▸ **Task description**:
Look below for the line containing "def asmRri (make"; from there, print each line exactly up to and including the line containing "some ⟨.op .add, [.reg", and stop.

▸ **Provided material**:
-- ==== Sys2Proof/Machine/Assembly.lean ====
section
/-! DEFINITION. The assembly notation (spec/30_encoding.md R85): lines of a mnemonic and its operands, the
instruction a line stands for, and the line an instruction is written as. Log 16. -/

namespace Sys2Proof.Machine

/-- The mnemonics of the notation: the 25 opcodes and LI, the only pseudo-instruction (R83, R85). -/
inductive Mnemonic where
  | op (o : Op)
  | li
  deriving DecidableEq, Repr

/-- An operand: a register, or `#` and a number, for which a label may stand in a branch. -/
inductive AsmOperand where
  | reg (r : Reg)
  | imm (n : Nat)
  deriving DecidableEq, Repr

/-- A line, its operands in the order they are written in. -/
structure AsmLine where
  mnemonic : Mnemonic
  operands : List AsmOperand
  deriving DecidableEq, Repr

/-- `rd,rs1,rs2` (format RRR). -/
def asmRrr (make : Reg → Reg → Reg → Instr) : List AsmOperand → Option Instr
  | [.reg rd, .reg rs1, .reg rs2] => some (make rd rs1 rs2)
  | _ => none

/-- `rd,rs1` (format RR). -/
def asmRr (make : Reg → Reg → Instr) : List AsmOperand → Option Instr
  | [.reg rd, .reg rs1] => some (make rd rs1)
  | _ => none

/-- `rd,rs1,#shamt` with the amount in 0 to 7 (format RSH). -/
def asmRsh (make : Reg → Reg → BitVec 3 → Instr) : List AsmOperand → Option Instr
  | [.reg rd, .reg rs1, .imm n] => if n < 8 then some (make rd rs1 (BitVec.ofNat 3 n)) else none
  | _ => none

/-- Two registers and `#imm` (formats RI and SI). -/
def asmRri (make : Reg → Reg → Word → Instr) : List AsmOperand → Option Instr
  | [.reg a, .reg b, .imm n] => if n < 65536 then some (make a b (BitVec.ofNat 16 n)) else none
  | _ => none

/-- `#target` (format BI). -/
def asmTarget (make : Word → Instr) : List AsmOperand → Option Instr
  | [.imm n] => if n < 65536 then some (make (BitVec.ofNat 16 n)) else none
  | _ => none

/-- The instruction a line stands for, if it has the operands of its format. `ADDI rd,r0,#imm` is LI
(R83). SW is written data register first, base second. -/
def assembleLine (p : Params) (l : AsmLine) : Option Instr :=
  let ops := l.operands
  match l.mnemonic with
  | .op .add => asmRrr .add ops
  | .op .sub => asmRrr .sub ops
  | .op .and => asmRrr .and ops
  | .op .or => asmRrr .or ops
  | .op .xor => asmRrr .xor ops
  | .op .not => asmRr .not ops
  | .op .mv => asmRr .mv ops
  | .op .addi => asmRri (fun rd rs1 imm => if rs1 = .r0 then .li rd imm else .addi rd rs1 imm) ops
  | .li =>
    match ops with
    | [.reg rd, .imm n] => if n < 65536 then some (.li rd (BitVec.ofNat 16 n)) else none
    | _ => none
  | .op .lw => asmRri .lw ops
  | .op .sw => asmRri (fun rs2 rs1 imm => .sw rs1 rs2 imm) ops
  | .op .slt => asmRrr .slt ops
  | .op .slti =>
    match p.sltiForm with
    | .imm16 => asmRri (fun rd rs1 imm => .slti rd rs1 (.imm16 imm)) ops
    | .field3 => asmRsh (fun rd rs1 k => .slti rd rs1 (.field3 k)) ops
  | .op .sll => asmRrr .sll ops
  | .op .slli => asmRsh .slli ops
  | .op .srl => asmRrr .srl ops
  | .op .srli => asmRsh .srli ops
  | .op .sra => asmRrr .sra ops
  | .op .srai => asmRsh .srai ops
  | .op .bra => asmTarget .bra ops
  | .op .brz => asmTarget .brz ops
  | .op .brnz => asmTarget .brnz ops
  | .op .brn => asmTarget .brn ops
  | .op .brc => asmTarget .brc ops
  | .op .brv => asmTarget .brv ops
  | .op .stop => if ops = [] then some .stop else none

/-- The line an instruction is written as. An unrecognized word has no mnemonic. -/
def asmLine : Instr → Option AsmLine
  | .add rd rs1 rs2 => some ⟨.op .add, [.reg rd, .reg rs1, .reg rs2]⟩
  | .sub rd rs1 rs2 => some ⟨.op .sub, [.reg rd, .reg rs1, .reg rs2]⟩
  | .and rd rs1 rs2 => some ⟨.op .and, [.reg rd, .reg rs1, .reg rs2]⟩
  | .or rd rs1 rs2 => some ⟨.op .or, [.reg rd, .reg rs1, .reg rs2]⟩
  | .xor rd rs1 rs2 => some ⟨.op .xor, [.reg rd, .reg rs1, .reg rs2]⟩
  | .not rd rs1 => some ⟨.op .not, [.reg rd, .reg rs1]⟩
  | .mv rd rs1 => some ⟨.op .mv, [.reg rd, .reg rs1]⟩
  | .addi rd rs1 imm => some ⟨.op .addi, [.reg rd, .reg rs1, .imm imm.toNat]⟩
  | .li rd imm => some ⟨.li, [.reg rd, .imm imm.toNat]⟩
  | .lw rd rs1 imm => some ⟨.op .lw, [.reg rd, .reg rs1, .imm imm.toNat]⟩
  | .sw rs1 rs2 imm => some ⟨.op .sw, [.reg rs2, .reg rs1, .imm imm.toNat]⟩
  | .slt rd rs1 rs2 => some ⟨.op .slt, [.reg rd, .reg rs1, .reg rs2]⟩
  | .slti rd rs1 (.imm16 imm) => some ⟨.op .slti, [.reg rd, .reg rs1, .imm imm.toNat]⟩
  | .slti rd rs1 (.field3 k) => some ⟨.op .slti, [.reg rd, .reg rs1, .imm k.toNat]⟩
  | .sll rd rs1 rs2 => some ⟨.op .sll, [.reg rd, .reg rs1, .reg rs2]⟩
  | .slli rd rs1 shamt => some ⟨.op .slli, [.reg rd, .reg rs1, .imm shamt.toNat]⟩
  | .srl rd rs1 rs2 => some ⟨.op .srl, [.reg rd, .reg rs1, .reg rs2]⟩
  | .srli rd rs1 shamt => some ⟨.op .srli, [.reg rd, .reg rs1, .imm shamt.toNat]⟩
  | .sra rd rs1 rs2 => some ⟨.op .sra, [.reg rd, .reg rs1, .reg rs2]⟩
  | .srai rd rs1 shamt => some ⟨.op .srai, [.reg rd, .reg rs1, .imm shamt.toNat]⟩
  | .bra imm => some ⟨.op .bra, [.imm imm.toNat]⟩
  | .brz imm => some ⟨.op .brz, [.imm imm.toNat]⟩
  | .brnz imm => some ⟨.op .brnz, [.imm imm.toNat]⟩
  | .brn imm => some ⟨.op .brn, [.imm imm.toNat]⟩
  | .brc imm => some ⟨.op .brc, [.imm imm.toNat]⟩
  | .brv imm => some ⟨.op .brv, [.imm imm.toNat]⟩
  | .stop => some ⟨.op .stop, []⟩
  | .unrecognized _ => none

/-- The spelling of a mnemonic. -/
def Mnemonic.text : Mnemonic → String
  | .li => "LI"
  | .op .add => "ADD"
  | .op .sub => "SUB"
  | .op .and => "AND"
  | .op .or => "OR"
  | .op .xor => "XOR"
  | .op .not => "NOT"
  | .op .mv => "MV"
  | .op .addi => "ADDI"
  | .op .lw => "LW"
  | .op .sw => "SW"
  | .op .slt => "SLT"
  | .op .slti => "SLTI"
  | .op .sll => "SLL"
  | .op .slli => "SLLI"
  | .op .srl => "SRL"
  | .op .srli => "SRLI"
  | .op .sra => "SRA"
  | .op .srai => "SRAI"
  | .op .bra => "BRA"
  | .op .brz => "BRZ"
  | .op .brnz => "BRNZ"
  | .op .brn => "BRN"
  | .op .brc => "BRC"
  | .op .brv => "BRV"
  | .op .stop => "STOP"

/-- The spelling of a register: `r0` to `r7`. -/
def Reg.text : Reg → String
  | .r0 => "r0"
  | .r1 => "r1"
  | .r2 => "r2"
  | .r3 => "r3"
  | .r4 => "r4"
  | .r5 => "r5"
  | .r6 => "r6"
  | .r7 => "r7"

/-- The spelling of an operand. A number is written in decimal, one of the two ways R85 allows. -/
def AsmOperand.text : AsmOperand → String
  | .reg r => Reg.text r
  | .imm n => "#" ++ toString n

/-- The operands, separated by commas. -/
def operandsText : List AsmOperand → String
  | [] => ""
  | [x] => x.text
  | x :: y :: rest => x.text ++ "," ++ operandsText (y :: rest)

/-- The line as text. -/
def AsmLine.text (l : AsmLine) : String :=
  if l.operands = [] then l.mnemonic.text else l.mnemonic.text ++ " " ++ operandsText l.operands

end Sys2Proof.Machine
end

▸ **Reply**:
def asmRri (make : Reg → Reg → Word → Instr) : List AsmOperand → Option Instr
  | [.reg a, .reg b, .imm n] => if n < 65536 then some (make a b (BitVec.ofNat 16 n)) else none
  | _ => none

/-- `#target` (format BI). -/
def asmTarget (make : Word → Instr) : List AsmOperand → Option Instr
  | [.imm n] => if n < 65536 then some (make (BitVec.ofNat 16 n)) else none
  | _ => none

/-- The instruction a line stands for, if it has the operands of its format. `ADDI rd,r0,#imm` is LI
(R83). SW is written data register first, base second. -/
def assembleLine (p : Params) (l : AsmLine) : Option Instr :=
  let ops := l.operands
  match l.mnemonic with
  | .op .add => asmRrr .add ops
  | .op .sub => asmRrr .sub ops
  | .op .and => asmRrr .and ops
  | .op .or => asmRrr .or ops
  | .op .xor => asmRrr .xor ops
  | .op .not => asmRr .not ops
  | .op .mv => asmRr .mv ops
  | .op .addi => asmRri (fun rd rs1 imm => if rs1 = .r0 then .li rd imm else .addi rd rs1 imm) ops
  | .li =>
    match ops with
    | [.reg rd, .imm n] => if n < 65536 then some (.li rd (BitVec.ofNat 16 n)) else none
    | _ => none
  | .op .lw => asmRri .lw ops
  | .op .sw => asmRri (fun rs2 rs1 imm => .sw rs1 rs2 imm) ops
  | .op .slt => asmRrr .slt ops
  | .op .slti =>
    match p.sltiForm with
    | .imm16 => asmRri (fun rd rs1 imm => .slti rd rs1 (.imm16 imm)) ops
    | .field3 => asmRsh (fun rd rs1 k => .slti rd rs1 (.field3 k)) ops
  | .op .sll => asmRrr .sll ops
  | .op .slli => asmRsh .slli ops
  | .op .srl => asmRrr .srl ops
  | .op .srli => asmRsh .srli ops
  | .op .sra => asmRrr .sra ops
  | .op .srai => asmRsh .srai ops
  | .op .bra => asmTarget .bra ops
  | .op .brz => asmTarget .brz ops
  | .op .brnz => asmTarget .brnz ops
  | .op .brn => asmTarget .brn ops
  | .op .brc => asmTarget .brc ops
  | .op .brv => asmTarget .brv ops
  | .op .stop => if ops = [] then some .stop else none

/-- The line an instruction is written as. An unrecognized word has no mnemonic. -/
def asmLine : Instr → Option AsmLine
  | .add rd rs1 rs2 => some ⟨.op .add, [.reg rd, .reg rs1, .reg rs2]⟩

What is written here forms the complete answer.